What that means for mortgage loan originators (MLOs) careening toward 2030, is that certain functions of handling a loan will likely be handled by AI and automation, reducing the need, say, for loan officer assistants and processor assistants.
“Back in the day ... for every seven loans or 10 loans or 40 loans, you hire a processor, hire another underwriter, all the old metrics,” Roque said. In the coming years, “we’re going to hold our back office to probably about 10, 15, 20% of what it is today, but we're expecting to be able to have that support because of AI, a growth of almost doubling our production.”
The changes to come sparked Roque’s comment about “reading the tea leaves” in the mortgage industry. “You have to understand where the market is going to pivot for your own career, regardless of where you are,” he said, highlighting the distinction between the mortgage market's evolution and mortgage operations' evolution.
Though 2025 has begun with marked inventory improvements, “there’s a lot of work to be done yet.” Total mortgage origination volume for 2025 may be less than had been projected, Roque said.

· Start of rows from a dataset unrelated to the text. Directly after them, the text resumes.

/-- R41, R89, R96, R98: a downlink slot with no record, or a PASSED one, commits with P + 1 alone; a SKIPPED one, and a
TRACKED one whose beat 1 never came, also raises REWRITE_SKIPPED with its cause and the terminal of its header facts. R77,
R97: where the record holds header facts, a length out of range raises FRAME_MALFORMED; otherwise the command joins the
pending list of the context bound to its terminal, as the newest where its stamp is not older than theirs. A step that raises
an event waits behind it where the events have not each a place (the model's choice of when, log 53): the commit is held with
the run time it read, and goes on from there, with the record as it then stands, once they have. One REWRITE_SKIPPED is raised
for a slot at most, so also where a commit of the slot was given up after it had raised one; that an extension to P gives the
slot up is the model's choice (log 14), and so is that P rises also in a ring that a consumer value behind C has left full
(log 62). -/
def Obligations.DownlinkSlotCommits : Prop :=
  ∀ (r : Fin 16) (s : State) (c : Commit), s.pins.inReset = false → s.lif.injWaiting = [] → s.working = true →
    (s.ring r).state = .enabled → (s.ring r).desc.dir = .downlink → (s.ring r).commit = some c →
    (s.ring r).prod ≠ c.target → (s.ring r).outstanding = 0 → c.byRequest = false →
    let g := s.ring r
    let sl := g.prod.toNat % g.desc.slotCount
    let occ := (g.prod + 1 - g.cons).toNat
    let now := s.tbs.runClock
    let g' : Ring := { g with
      slotMap := mapDel sl g.slotMap
      prod := g.prod + 1
      above := aboveAfter g occ
      commit := if g.prod + 1 = c.target then none else some c }
    let room (n : Nat) : Prop := RoomForEvents .rmn n s
    let skip (code tid : Nat) : EventReq := event .rmn .rewriteSkipped .ring r.val g.prod.toNat code tid
    let malformed : EventReq := event .rmn .frameMalformed .ring r.val g.prod.toNat 3 0
    let commits (events : List EventReq) (u : State) : Prop :=
      exec (.downlinkSlotCommit r) s = .next (raised (events ++ markEvent r g occ) (withRing r g' u))
    let holds (time : Nat) (measured told : Bool) (events : List EventReq) : Prop :=
      exec (.downlinkSlotCommit r) s = .next (raised events
        (withMidway r (some { runTime := time, measured := measured, told := told, givenUp := false }) s))
    let withFacts (f : Facts) (events : List EventReq) (time stamp : Nat) (told : Bool) (u : State) : Prop :=
      (f.len < 32 ∨ g.desc.slotSize < f.len → room (events.length + 1) → commits (events ++ [malformed]) u) ∧
      (f.len < 32 ∨ g.desc.slotSize < f.len → events = [] ∨ room 1 → ¬room (events.length + 1) →
        holds time true told (events ++ [malformed])) ∧
      (32 ≤ f.len → f.len ≤ g.desc.slotSize → events = [] ∨ room 1 → s.findTerm f.tid = none → commits events u) ∧
      (∀ i k, 32 ≤ f.len → f.len ≤ g.desc.slotSize → events = [] ∨ room 1 → s.findTerm f.tid = some i →
        (s.entry i).ctx = some k → (s.crane k).st ≠ .unbound → (∀ q ∈ (s.crane k).cmds, q.seq ≠ f.seq ∧ q.stamp ≤ stamp) →
        commits events (withCrane k (commandFiled { seq := f.seq, stamp := stamp } (s.crane k)) u))
    let begins (told : Bool) (u : State) : Prop :=
      let first (code tid : Nat) : List EventReq := if told then [] else [skip code tid]
      let waits (code tid : Nat) : Prop := told = false → ¬room 1 → holds now false true [skip code tid]
      (mapGet g.slotMap sl = none ∨ mapGet g.slotMap sl = some (.passed g.prod) → commits [] u) ∧
      (∀ w, mapGet g.slotMap sl = some (.skipped w none g.prod) →
        (told = true ∨ room 1 → commits (first (skipCode w) 0xFFFF) u) ∧ waits (skipCode w) 0xFFFF) ∧
      (∀ w f, mapGet g.slotMap sl = some (.skipped w (some f) g.prod) →
        withFacts f (first (skipCode w) f.tid.toNat) now now true u ∧ waits (skipCode w) f.tid.toNat) ∧
      (∀ k, mapGet g.slotMap sl = some (.tracked k g.prod) →
        let f := (s.tracker k).facts
        ((s.tracker k).st = .opened →
          withFacts f (first 5 f.tid.toNat) now now true (trackerFreed k u) ∧ waits 5 f.tid.toNat) ∧
        ((s.tracker k).st = .done → withFacts f [] now ((s.tracker k).stamp.getD now) told (trackerFreed k u)))
    (s.rmn.midway[r] = none → begins false s) ∧
    (∀ h, s.rmn.midway[r] = some h → h.givenUp = true → begins h.told (withMidway r none s)) ∧
    (∀ h, s.rmn.midway[r] = some h → h.givenUp = false →
      let u := withMidway r none s
      (¬room 0 → exec (.downlinkSlotCommit r) s = .next s) ∧
      (room 0 → h.measured = true →
        (mapGet g.slotMap sl = none ∨ mapGet g.slotMap sl = some (.passed g.prod) ∨
          (∃ w f, mapGet g.slotMap sl = some (.skipped w f g.prod)) → commits [] u) ∧
        (∀ k, mapGet g.slotMap sl = some (.tracked k g.prod) → commits [] (trackerFreed k u))) ∧
      (room 0 → h.measured = false →
        (mapGet g.slotMap sl = none ∨ mapGet g.slotMap sl = some (.passed g.prod) ∨
          (∃ w, mapGet g.slotMap sl = some (.skipped w none g.prod)) → commits [] u) ∧
        (∀ w f, mapGet g.slotMap sl = some (.skipped w (some f) g.prod) → withFacts f [] h.runTime h.runTime h.told u) ∧
        (∀ k, mapGet g.slotMap sl = some (.tracked k g.prod) →
          ((s.tracker k).st = .opened → withFacts (s.tracker k).facts [] h.runTime h.runTime h.told (trackerFreed k u)) ∧
          ((s.tracker k).st = .done →
            withFacts (s.tracker k).facts [] h.runTime ((s.tracker k).stamp.getD h.runTime) h.told (trackerFreed k u)))))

“Literally, in December, we were talking about $2.2, $2.3, $2.4 trillion” in total origination volume, he said. “I don't think there's a chance we'll get above $2.2 trillion; I really don't."

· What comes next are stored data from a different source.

/-- A valid ring that alone asks enters ENABLING with the part (R26, R172). -/
theorem run_resumes {x : Fin 16} {addr : Word} {beats : List Beat} {s : State} {v : Byte} {r : Fin 16}
    (offered : Offered addr beats s) (none : s.lif.hostShadow = [])
    (written : writtenBytes addr.toNat beats = [(s.areaBase, v)]) (ready : Ready 4 s) (value : (v != 0) = true)
    (part : s.ccu.part = .suspended) (off : s.ccu.cfg.run = false) (one : AdmitsOne r s) :
    let u := readied r (changed .running .runOn (runSet true (arrived x addr beats s)))
    let gen := (s.ring r).gen + 1
    exec (.ulinkWrite x addr beats) s = .next (injectedAll [partEntry 2 u.ccu.cfg.restartGen s.site u,
      ringEntry r (u.ring r) u, baselineEntry r gen false (u.ring r).desc, baselineEntry r gen true (u.ring r).desc]
      (supervised u)) := by
  intro u gen
  have rest : s.ccu.part ≠ .running ∧ s.ccu.part ≠ .suspending := by
    rw [part]
    exact ⟨PartState.noConfusion, PartState.noConfusion⟩
  have admits : AdmitsOne r (runSet true (arrived x addr beats s)) :=
    ⟨one.quiet, one.asks, (rejection_congr (s := s) (s.ring r).desc.enable rfl (fun _ _ => rfl) rfl).trans one.valid,
      one.others, one.restart, one.drain⟩
  have goes : runChanged (runSet true (arrived x addr beats s)) =
      enterRunning .runOn (runSet true (arrived x addr beats s)) := by
    have same : (runSet true (arrived x addr beats s)).ccu.part = .suspended := part
    have on : (runSet true (arrived x addr beats s)).ccu.cfg.run = true := rfl
    unfold runChanged
    rw [same, on]
  have link := readied_lif r (changed .running .runOn (runSet true (arrived x addr beats s)))
  have quiet : (supervised u).lif.injWaiting = [] := (congrArg Lif.injWaiting link).trans ready.quiet
  have room : (supervised u).lif.injQueue.length + 4 ≤ 16 :=
    ((congrArg (fun l : Lif => l.injQueue.length + 4) link).trans rfl).trans_le ready.room
  have joined := settle_asks (admissionAsks r .running s.site gen) (supervised u) (joinsAlone_admissionAsks _ _ _ _) quiet room
  rw [exec_ulinkWrite_run offered none written (.inr rest) value (off.trans_ne (by decide)), goes,
    enterRunning_one .runOn admits]
  exact congrArg Host.Outcome.next (joined.1.trans (joins_admissionAsks ..))

/-- What the entry to INITIALISING leaves of each block. -/
theorem run_initialises_leaves {x : Fin 16} {addr : Word} {beats : List Beat} {s : State} {v : Byte}
    (offered : Offered addr beats s) (none : s.lif.hostShadow = [])
    (written : writtenBytes addr.toNat beats = [(s.areaBase, v)]) (ready : Ready 4 s) (on : v ≠ 0)
    (part : s.ccu.part = .dormant) (off : s.ccu.cfg.run = false) :
    let shape (l : List InjEntry) := l.map fun e => (e.addr, e.isRead, e.ordered)
    let place (o : Nat) : Word := BitVec.ofNat 32 (s.areaBase + o)
    ∃ t, exec (.ulinkWrite x addr beats) s = .next t ∧ SameBut true false false false false false false true true s t ∧
      t.ccu = { s.ccu with
        cfg := { s.ccu.cfg with run := true }, part := .initialising, lastChange := s.site, capturedFrom := some x } ∧
      t.rpw = { s.rpw with
        events := s.rpw.events ++ [event .ccu .stateChanged .part 1 0 s.ccu.cfg.restartGen 1] } ∧
      t.lif.forwardPath = s.lif.forwardPath ++ [plainWrite x addr beats] ∧
      shape t.lif.injQueue = shape s.lif.injQueue ++
        [(place 0x8000, false, true), (place 0x5000, true, false), (place 0x5000, true, false),
          (place 0x5000, true, false)] := by
  intro shape place
  have leads := run_initialises (x := x) offered none written ready (bne_iff_ne.mpr on) part off
  have code : partCode (runSet true (arrived x addr beats s)).ccu.part = 0 := congrArg partCode part
  let u := changed .initialising .runOn (runSet true (arrived x addr beats s))
  have read (k : Fin 3) : ((indexRead k u).addr, (indexRead k u).isRead, (indexRead k u).ordered) =
      (place 0x5000, true, false) := by
    rw [indexRead_addr]
    rfl
  refine ⟨_, leads, ⟨rfl, rfl, nofun, fun _ => rfl, fun _ => rfl, fun _ => rfl, fun _ => rfl, fun _ => rfl, fun _ => rfl,
    nofun, nofun⟩, rfl, ?_, rfl, ?_⟩
  · change { s.rpw with events := s.rpw.events ++ [event .ccu .stateChanged .part 1
      (partCode (runSet true (arrived x addr beats s)).ccu.part) s.ccu.cfg.restartGen 1] } = _
    rw [code]
    rfl
  · change shape (s.lif.injQueue ++ [partEntry 1 u.ccu.cfg.restartGen s.site u, indexRead 0 u, indexRead 1 u, indexRead 2 u]) = _
    simp only [shape, List.map_append, List.map_cons, List.map_nil, read]
    rfl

He added there's a chance this year's total volume will be between that of 2023 and 2024 – "and let's just hope it's not 2023.” Roque also said he expects consolidation to accelerate this year, and for loan originators to “get used to selling” at rates around 7% or even higher.
For loan officers today, he noted, it’s becoming more essential to use social media to help boost their influence and business.
“We're in an era of ‘image and likeness’ deals with loan officers, right?” Roque said. “What I think you guys should be doing is leveraging the experience and the knowledge you've accumulated over a career in appropriate online content."